=== Begin Enclosure ===

/-- A drain or fill that a frozen engine's drain port took without the latch (11 R257): no member's group waits for its acceptance. -/
def MatOp.bypass (o : MatOp) : Bool := o.waiters.isEmpty

/-- An operation that a frozen engine holds (11 R257): an accepted one that has not started, or one of the drain port behind such. -/
def heldBack (e : Engine) (o : MatOp) : Bool :=
  engFrozen e && o.due.isNone
    && (!o.kind.drainPort || (!o.bypass && (earlierOps e o).any fun x => !x.kind.drainPort && x.due.isNone))

/-- A drain-port operation may run (11 R254, R257): no overlapping lock, and earlier operations on its tiles complete. What a frozen
engine's drain port takes runs beneath the held operations. -/
def portReady (s : State) (core : Nat) (o : MatOp) : Bool :=
  let e := (s.core core).eng
  let dsm := (s.launch (s.cg o.gang.cg).lid).lr.dsm
  o.accepted && o.kind.drainPort && (o.bypass || !bookHeld s o) && !lockBlocked (s.core core).locks (opLocks s o) o.id
    && (earlierOps e o).all (fun x => o.bypass && heldBack e x)
    && decide (e.readyAt ≤ timeOf s o.gang.cg) && decide (o.since ≤ timeOf s o.gang.cg)
    && (!dsm || decide (o.since + Config.dsmLatency ≤ timeOf s o.gang.cg))

/-- DRAIN_PORT_COMPLETE (11 R254). -/
def execDrainPortComplete (core id : Nat) (s : State) : Host.Outcome State Fault Refusal :=
  match (s.core core).eng.ops.find? fun o => o.id = id with
  | none => .next s
  | some o => if portReady s core o then .next (((portEffect s o).map fun s => finishOp s core id).getD s) else .next s

end Sys2Proof.Machine
end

=== End Enclosure ===

Return only the stretch of the material above from the line holding "def MatOp.bypass (o" through the line holding "x => !x.kind.drainPort && x.due.isNone))", copied exactly.

def MatOp.bypass (o : MatOp) : Bool := o.waiters.isEmpty

/-- An operation that a frozen engine holds (11 R257): an accepted one that has not started, or one of the drain port behind such. -/
def heldBack (e : Engine) (o : MatOp) : Bool :=
  engFrozen e && o.due.isNone
    && (!o.kind.drainPort || (!o.bypass && (earlierOps e o).any fun x => !x.kind.drainPort && x.due.isNone))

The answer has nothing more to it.